The data START
-- ==== Sys2Proof/Machine/Step.lean ====
section
/-! DEFINITION. One step of the block: the command at the front of the queue, or one internal step where none waits. -/

namespace Sys2Proof.Machine

/-- One step of the block. The command at the front of the queue leaves it and is carried out with the queue's rest. On an empty
queue the block does what needs no command: the internal step that is due, and where none is due a period of the crystal (R164,
R174; log 1 and log 11). -/
def step (s : State) : Host.Outcome State Fault Refusal :=
  match s.pending with
  | [] => .next s.idle
  | c :: rest => exec c { s with pending := rest }

/-- The state with the command that the word spells put at the front of its queue; unchanged where it spells none, which is every
word, since no row of the table gives bits. -/
def State.withFetchWord (s : State) (nbits w : Nat) : State :=
  match decodeTableWord nbits w with
  | some c => { s with pending := c :: s.pending }
  | none => s

end Sys2Proof.Machine
end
The data END
# Required action
Wherever the word "none" turns up in the records above, copy the line that holds it.

# Exercise answer
/-! DEFINITION. One step of the block: the command at the front of the queue, or one internal step where none waits. -/
queue the block does what needs no command: the internal step that is due, and where none is due a period of the crystal (R164,
/-- The state with the command that the word spells put at the front of its queue; unchanged where it spells none, which is every
  | none => s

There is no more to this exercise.